Among the lines below, keep only those from the one containing "its head to an" through the one containing "hb, rfl, hk⟩)", and reproduce them exactly.

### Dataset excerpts

Content starts

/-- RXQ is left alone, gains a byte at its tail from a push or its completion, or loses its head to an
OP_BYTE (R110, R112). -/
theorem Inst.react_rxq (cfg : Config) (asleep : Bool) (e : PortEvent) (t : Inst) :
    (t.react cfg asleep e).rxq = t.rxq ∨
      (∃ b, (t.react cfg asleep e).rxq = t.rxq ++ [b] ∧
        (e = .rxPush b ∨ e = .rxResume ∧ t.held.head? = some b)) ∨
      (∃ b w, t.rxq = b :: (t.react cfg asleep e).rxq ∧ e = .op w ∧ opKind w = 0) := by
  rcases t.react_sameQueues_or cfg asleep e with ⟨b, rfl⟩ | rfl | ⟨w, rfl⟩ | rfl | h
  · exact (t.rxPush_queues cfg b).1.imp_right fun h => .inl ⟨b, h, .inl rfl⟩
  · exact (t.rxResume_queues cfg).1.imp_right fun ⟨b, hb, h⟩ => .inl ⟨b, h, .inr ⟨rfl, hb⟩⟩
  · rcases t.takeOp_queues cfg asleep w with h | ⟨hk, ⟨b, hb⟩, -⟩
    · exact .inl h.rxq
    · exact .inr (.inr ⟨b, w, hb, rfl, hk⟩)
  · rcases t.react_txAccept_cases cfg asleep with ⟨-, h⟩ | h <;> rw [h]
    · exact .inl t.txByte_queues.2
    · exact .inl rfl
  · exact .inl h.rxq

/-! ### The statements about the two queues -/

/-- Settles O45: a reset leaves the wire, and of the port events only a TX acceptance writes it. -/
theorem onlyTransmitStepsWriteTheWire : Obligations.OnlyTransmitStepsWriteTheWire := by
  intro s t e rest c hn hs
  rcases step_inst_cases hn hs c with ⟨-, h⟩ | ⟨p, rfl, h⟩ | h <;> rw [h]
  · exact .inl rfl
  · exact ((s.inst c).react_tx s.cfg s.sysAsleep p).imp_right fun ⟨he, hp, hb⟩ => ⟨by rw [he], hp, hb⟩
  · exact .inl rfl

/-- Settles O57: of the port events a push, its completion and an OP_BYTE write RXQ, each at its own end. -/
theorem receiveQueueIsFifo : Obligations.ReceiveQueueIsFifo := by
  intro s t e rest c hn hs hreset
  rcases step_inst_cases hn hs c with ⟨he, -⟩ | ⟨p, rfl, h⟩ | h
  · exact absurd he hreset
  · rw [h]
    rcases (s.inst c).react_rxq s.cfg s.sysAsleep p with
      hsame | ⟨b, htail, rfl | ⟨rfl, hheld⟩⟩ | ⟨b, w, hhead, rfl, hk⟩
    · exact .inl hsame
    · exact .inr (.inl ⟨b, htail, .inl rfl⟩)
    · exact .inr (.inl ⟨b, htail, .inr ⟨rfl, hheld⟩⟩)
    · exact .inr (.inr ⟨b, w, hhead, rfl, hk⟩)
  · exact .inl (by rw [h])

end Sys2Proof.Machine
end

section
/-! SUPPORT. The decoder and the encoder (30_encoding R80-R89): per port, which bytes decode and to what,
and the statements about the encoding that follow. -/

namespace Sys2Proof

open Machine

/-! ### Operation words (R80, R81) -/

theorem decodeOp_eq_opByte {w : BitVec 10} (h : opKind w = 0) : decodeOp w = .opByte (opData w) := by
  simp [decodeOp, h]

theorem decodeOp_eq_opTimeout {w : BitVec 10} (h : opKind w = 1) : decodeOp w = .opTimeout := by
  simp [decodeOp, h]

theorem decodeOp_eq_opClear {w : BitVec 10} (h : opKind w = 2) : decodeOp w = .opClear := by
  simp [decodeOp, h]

Content ends
Content starts

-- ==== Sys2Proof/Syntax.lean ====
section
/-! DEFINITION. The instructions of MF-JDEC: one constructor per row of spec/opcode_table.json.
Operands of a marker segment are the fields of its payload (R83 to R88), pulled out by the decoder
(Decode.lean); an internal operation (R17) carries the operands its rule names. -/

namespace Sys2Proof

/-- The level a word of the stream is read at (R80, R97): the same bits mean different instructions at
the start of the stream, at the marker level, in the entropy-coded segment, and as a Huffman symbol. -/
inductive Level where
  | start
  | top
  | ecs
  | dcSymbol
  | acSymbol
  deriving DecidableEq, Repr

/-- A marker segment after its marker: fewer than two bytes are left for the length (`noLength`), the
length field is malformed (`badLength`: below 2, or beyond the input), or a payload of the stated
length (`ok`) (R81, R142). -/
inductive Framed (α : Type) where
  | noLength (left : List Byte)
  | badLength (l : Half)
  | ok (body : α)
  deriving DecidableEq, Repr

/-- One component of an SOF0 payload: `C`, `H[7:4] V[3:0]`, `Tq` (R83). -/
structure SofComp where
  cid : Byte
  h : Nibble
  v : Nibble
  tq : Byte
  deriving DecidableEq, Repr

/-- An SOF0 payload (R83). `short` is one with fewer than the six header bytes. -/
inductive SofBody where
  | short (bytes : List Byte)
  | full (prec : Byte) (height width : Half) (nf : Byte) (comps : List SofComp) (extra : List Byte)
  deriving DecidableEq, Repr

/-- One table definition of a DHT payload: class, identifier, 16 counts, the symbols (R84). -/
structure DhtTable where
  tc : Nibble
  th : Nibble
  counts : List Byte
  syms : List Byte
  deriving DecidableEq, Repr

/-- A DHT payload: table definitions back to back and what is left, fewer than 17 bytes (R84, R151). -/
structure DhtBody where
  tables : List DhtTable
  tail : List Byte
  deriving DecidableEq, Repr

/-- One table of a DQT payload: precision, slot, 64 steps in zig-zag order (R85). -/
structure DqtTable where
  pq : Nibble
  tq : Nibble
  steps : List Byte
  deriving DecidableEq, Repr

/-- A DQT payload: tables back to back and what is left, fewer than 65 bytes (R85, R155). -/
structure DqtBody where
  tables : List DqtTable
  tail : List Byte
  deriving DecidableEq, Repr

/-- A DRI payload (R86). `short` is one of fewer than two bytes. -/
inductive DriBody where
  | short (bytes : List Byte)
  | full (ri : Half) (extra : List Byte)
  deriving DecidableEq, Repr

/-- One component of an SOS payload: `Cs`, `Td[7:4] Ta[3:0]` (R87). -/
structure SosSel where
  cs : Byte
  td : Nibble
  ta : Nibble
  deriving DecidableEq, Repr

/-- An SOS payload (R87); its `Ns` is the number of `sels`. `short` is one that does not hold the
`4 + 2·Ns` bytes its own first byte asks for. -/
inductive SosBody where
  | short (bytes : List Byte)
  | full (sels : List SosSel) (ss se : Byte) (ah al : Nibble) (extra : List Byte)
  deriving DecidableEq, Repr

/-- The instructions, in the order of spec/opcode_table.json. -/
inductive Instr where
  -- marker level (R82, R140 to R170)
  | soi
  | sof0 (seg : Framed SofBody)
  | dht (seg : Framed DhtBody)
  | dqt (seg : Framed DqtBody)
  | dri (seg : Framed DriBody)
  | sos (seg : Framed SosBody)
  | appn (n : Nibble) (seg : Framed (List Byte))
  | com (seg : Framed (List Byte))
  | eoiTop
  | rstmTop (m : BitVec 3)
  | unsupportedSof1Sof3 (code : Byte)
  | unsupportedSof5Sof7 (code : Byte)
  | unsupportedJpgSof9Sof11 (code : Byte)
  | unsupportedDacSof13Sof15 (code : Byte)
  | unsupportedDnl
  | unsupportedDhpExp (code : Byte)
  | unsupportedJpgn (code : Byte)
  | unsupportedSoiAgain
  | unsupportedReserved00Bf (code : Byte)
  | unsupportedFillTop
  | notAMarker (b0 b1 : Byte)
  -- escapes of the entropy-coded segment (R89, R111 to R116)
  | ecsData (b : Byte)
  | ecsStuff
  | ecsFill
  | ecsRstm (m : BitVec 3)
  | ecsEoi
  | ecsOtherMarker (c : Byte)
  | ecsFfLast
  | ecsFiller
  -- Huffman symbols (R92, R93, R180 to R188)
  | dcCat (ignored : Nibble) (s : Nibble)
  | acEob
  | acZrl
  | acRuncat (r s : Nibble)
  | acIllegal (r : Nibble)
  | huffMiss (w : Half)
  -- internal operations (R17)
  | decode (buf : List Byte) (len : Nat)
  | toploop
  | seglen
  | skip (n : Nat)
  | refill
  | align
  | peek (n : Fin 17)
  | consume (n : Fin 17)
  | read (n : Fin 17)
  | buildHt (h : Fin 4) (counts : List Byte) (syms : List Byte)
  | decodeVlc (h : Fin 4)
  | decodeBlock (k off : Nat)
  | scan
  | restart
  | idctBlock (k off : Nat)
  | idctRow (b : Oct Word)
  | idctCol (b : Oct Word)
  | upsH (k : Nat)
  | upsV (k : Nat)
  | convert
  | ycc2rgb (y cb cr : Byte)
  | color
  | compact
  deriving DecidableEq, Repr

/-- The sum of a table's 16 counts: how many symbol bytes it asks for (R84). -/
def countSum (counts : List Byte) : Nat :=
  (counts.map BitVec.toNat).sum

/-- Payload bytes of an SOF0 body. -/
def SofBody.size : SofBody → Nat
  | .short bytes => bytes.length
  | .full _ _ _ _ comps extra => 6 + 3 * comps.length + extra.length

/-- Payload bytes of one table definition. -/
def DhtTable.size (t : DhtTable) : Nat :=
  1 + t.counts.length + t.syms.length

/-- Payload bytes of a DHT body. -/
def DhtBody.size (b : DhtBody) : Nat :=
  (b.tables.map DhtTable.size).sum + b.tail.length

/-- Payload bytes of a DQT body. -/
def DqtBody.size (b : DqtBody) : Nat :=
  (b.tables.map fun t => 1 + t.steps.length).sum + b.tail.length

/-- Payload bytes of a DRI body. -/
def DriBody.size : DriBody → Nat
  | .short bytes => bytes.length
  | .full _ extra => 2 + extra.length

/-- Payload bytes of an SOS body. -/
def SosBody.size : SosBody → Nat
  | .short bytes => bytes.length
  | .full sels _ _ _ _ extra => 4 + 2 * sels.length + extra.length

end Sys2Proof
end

Content ends
Content starts

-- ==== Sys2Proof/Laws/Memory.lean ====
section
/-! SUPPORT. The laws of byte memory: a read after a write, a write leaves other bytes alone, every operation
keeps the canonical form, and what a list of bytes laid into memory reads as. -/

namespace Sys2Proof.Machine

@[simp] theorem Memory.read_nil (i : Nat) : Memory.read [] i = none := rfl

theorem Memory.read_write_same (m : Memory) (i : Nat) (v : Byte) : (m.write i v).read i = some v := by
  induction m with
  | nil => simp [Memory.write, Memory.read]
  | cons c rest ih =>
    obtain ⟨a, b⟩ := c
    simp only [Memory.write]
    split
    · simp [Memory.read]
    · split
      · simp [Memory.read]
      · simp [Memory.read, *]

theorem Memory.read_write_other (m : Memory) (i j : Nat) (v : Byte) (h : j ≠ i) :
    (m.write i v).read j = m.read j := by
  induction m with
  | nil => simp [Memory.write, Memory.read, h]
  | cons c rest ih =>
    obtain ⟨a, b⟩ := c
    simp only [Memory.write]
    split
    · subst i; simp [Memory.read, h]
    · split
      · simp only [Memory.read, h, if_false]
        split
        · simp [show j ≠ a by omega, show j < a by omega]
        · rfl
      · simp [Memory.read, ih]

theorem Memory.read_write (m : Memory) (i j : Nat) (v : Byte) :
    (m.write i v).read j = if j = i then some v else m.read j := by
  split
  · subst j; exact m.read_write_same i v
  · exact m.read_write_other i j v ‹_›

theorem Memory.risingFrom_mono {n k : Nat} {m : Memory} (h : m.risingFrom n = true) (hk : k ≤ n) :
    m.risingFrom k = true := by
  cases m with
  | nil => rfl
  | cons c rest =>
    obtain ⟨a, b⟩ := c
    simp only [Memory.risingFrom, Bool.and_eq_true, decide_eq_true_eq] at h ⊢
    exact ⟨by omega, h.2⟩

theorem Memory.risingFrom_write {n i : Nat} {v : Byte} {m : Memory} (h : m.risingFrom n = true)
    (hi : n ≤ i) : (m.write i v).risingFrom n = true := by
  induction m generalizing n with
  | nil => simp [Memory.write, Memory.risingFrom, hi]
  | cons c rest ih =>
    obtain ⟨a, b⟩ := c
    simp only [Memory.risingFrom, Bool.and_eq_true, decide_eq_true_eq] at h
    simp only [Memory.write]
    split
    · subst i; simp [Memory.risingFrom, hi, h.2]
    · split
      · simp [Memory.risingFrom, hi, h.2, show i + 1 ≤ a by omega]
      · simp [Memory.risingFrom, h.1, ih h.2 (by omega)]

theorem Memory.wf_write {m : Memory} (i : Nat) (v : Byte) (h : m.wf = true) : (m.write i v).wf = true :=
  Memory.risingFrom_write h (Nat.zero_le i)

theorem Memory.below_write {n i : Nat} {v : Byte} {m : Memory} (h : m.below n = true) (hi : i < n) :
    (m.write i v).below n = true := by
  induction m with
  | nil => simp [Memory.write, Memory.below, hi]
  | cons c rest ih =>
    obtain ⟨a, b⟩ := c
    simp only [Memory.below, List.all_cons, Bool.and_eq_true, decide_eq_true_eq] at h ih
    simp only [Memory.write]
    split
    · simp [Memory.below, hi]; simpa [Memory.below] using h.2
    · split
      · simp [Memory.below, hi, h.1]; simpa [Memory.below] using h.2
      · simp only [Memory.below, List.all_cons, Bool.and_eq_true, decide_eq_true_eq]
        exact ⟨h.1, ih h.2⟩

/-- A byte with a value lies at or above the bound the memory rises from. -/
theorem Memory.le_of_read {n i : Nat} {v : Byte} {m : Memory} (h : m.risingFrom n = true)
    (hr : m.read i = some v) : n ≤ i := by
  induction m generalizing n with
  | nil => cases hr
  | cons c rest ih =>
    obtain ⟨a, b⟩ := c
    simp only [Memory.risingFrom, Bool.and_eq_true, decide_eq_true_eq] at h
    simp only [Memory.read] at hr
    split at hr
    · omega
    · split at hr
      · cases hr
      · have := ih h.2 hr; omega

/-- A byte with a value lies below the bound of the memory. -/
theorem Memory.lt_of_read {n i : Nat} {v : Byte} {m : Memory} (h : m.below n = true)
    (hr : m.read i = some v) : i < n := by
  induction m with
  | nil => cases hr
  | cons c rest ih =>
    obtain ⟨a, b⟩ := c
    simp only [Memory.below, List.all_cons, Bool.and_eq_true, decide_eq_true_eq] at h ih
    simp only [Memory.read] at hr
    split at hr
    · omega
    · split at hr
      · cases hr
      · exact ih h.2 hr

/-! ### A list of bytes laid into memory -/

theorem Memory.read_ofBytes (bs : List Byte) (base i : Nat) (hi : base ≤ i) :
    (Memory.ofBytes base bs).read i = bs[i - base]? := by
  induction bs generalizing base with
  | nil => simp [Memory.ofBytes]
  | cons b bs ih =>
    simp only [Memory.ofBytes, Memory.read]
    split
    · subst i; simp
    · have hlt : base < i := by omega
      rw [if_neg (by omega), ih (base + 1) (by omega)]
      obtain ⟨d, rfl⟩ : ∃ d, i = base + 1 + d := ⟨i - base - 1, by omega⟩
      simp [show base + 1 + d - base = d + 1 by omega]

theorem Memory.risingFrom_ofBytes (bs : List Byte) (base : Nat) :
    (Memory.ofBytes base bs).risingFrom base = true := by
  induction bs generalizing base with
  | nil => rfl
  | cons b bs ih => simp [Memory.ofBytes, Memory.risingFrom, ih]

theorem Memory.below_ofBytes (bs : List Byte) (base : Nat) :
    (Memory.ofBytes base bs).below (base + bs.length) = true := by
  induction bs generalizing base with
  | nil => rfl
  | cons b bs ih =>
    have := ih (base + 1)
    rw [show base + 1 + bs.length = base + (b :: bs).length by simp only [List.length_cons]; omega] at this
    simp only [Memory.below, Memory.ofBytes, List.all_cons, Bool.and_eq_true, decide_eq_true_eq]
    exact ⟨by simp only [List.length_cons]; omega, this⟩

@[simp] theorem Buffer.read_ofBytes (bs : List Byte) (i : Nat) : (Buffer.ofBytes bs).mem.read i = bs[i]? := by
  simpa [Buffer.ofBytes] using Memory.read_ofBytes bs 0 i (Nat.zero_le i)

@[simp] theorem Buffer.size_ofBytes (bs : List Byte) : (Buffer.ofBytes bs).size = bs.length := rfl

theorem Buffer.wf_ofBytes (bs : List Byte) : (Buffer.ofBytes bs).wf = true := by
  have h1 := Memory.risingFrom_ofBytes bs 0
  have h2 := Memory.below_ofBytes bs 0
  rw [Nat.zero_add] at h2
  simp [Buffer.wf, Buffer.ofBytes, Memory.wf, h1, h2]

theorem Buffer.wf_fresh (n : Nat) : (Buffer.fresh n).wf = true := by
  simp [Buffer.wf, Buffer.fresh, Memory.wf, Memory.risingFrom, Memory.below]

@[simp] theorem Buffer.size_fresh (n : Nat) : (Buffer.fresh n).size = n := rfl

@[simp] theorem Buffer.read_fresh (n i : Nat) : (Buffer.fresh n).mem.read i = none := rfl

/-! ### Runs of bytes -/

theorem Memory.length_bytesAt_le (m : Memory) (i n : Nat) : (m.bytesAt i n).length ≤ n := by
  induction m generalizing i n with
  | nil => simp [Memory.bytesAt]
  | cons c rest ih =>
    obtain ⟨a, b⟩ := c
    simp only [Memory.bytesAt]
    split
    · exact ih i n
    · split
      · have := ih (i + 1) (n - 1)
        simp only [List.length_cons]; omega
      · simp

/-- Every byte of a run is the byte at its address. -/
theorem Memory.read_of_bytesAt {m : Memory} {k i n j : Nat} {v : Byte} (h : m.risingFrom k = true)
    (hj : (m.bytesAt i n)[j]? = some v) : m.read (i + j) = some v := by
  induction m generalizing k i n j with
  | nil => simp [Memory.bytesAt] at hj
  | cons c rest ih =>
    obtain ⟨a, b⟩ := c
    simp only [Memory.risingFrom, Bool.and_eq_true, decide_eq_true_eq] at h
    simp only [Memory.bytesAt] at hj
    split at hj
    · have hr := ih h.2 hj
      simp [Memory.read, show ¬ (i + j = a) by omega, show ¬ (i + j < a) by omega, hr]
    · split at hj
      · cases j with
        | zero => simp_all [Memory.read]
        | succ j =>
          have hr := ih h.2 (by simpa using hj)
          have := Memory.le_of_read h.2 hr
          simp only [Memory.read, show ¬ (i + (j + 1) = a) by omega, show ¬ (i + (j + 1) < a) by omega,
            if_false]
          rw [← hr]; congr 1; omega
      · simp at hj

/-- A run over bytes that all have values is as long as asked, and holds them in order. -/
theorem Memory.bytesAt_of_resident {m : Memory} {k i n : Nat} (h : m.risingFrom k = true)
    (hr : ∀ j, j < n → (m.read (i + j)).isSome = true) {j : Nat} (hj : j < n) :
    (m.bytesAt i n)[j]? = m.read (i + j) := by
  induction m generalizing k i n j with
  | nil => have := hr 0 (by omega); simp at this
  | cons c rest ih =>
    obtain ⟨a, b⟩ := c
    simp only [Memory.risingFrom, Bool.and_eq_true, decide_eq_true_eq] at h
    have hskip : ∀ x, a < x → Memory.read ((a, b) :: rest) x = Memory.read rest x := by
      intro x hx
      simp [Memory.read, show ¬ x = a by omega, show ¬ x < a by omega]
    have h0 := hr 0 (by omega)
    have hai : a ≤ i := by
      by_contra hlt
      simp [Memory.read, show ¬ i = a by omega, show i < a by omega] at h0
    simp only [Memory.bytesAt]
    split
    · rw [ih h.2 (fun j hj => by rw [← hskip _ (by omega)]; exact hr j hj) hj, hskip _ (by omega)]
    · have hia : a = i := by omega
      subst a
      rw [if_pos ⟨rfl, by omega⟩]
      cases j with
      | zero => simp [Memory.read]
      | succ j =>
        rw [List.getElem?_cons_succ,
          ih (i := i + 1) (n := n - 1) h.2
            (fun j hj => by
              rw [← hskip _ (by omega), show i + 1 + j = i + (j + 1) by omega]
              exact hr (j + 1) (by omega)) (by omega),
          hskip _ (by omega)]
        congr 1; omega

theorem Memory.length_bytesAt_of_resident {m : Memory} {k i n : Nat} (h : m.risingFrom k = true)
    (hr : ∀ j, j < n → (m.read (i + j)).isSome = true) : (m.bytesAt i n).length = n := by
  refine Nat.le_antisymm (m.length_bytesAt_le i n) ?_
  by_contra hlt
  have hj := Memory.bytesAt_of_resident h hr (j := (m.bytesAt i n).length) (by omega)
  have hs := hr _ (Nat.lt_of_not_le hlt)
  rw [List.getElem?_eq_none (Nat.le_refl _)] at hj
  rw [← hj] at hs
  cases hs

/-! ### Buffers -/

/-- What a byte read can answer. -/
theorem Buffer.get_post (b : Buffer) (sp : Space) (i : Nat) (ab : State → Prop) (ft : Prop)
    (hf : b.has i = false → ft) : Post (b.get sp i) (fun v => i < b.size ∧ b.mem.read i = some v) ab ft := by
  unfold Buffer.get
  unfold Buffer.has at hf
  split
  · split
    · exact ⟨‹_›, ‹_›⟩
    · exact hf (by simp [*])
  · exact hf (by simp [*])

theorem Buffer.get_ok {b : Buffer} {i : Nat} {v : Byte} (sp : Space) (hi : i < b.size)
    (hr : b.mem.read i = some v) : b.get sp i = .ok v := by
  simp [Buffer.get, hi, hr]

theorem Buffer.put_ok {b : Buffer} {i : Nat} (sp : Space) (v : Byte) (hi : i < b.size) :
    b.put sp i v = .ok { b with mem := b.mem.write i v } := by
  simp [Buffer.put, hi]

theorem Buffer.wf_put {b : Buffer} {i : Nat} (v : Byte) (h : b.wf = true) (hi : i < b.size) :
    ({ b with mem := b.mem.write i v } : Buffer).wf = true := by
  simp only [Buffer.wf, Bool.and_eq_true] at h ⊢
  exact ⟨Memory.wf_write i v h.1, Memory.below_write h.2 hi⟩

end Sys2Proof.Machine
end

Content ends

### TASK ANSWER
/-- RXQ is left alone, gains a byte at its tail from a push or its completion, or loses its head to an
OP_BYTE (R110, R112). -/
theorem Inst.react_rxq (cfg : Config) (asleep : Bool) (e : PortEvent) (t : Inst) :
    (t.react cfg asleep e).rxq = t.rxq ∨
      (∃ b, (t.react cfg asleep e).rxq = t.rxq ++ [b] ∧
        (e = .rxPush b ∨ e = .rxResume ∧ t.held.head? = some b)) ∨
      (∃ b w, t.rxq = b :: (t.react cfg asleep e).rxq ∧ e = .op w ∧ opKind w = 0) := by
  rcases t.react_sameQueues_or cfg asleep e with ⟨b, rfl⟩ | rfl | ⟨w, rfl⟩ | rfl | h
  · exact (t.rxPush_queues cfg b).1.imp_right fun h => .inl ⟨b, h, .inl rfl⟩
  · exact (t.rxResume_queues cfg).1.imp_right fun ⟨b, hb, h⟩ => .inl ⟨b, h, .inr ⟨rfl, hb⟩⟩
  · rcases t.takeOp_queues cfg asleep w with h | ⟨hk, ⟨b, hb⟩, -⟩
    · exact .inl h.rxq
    · exact .inr (.inr ⟨b, w, hb, rfl, hk⟩)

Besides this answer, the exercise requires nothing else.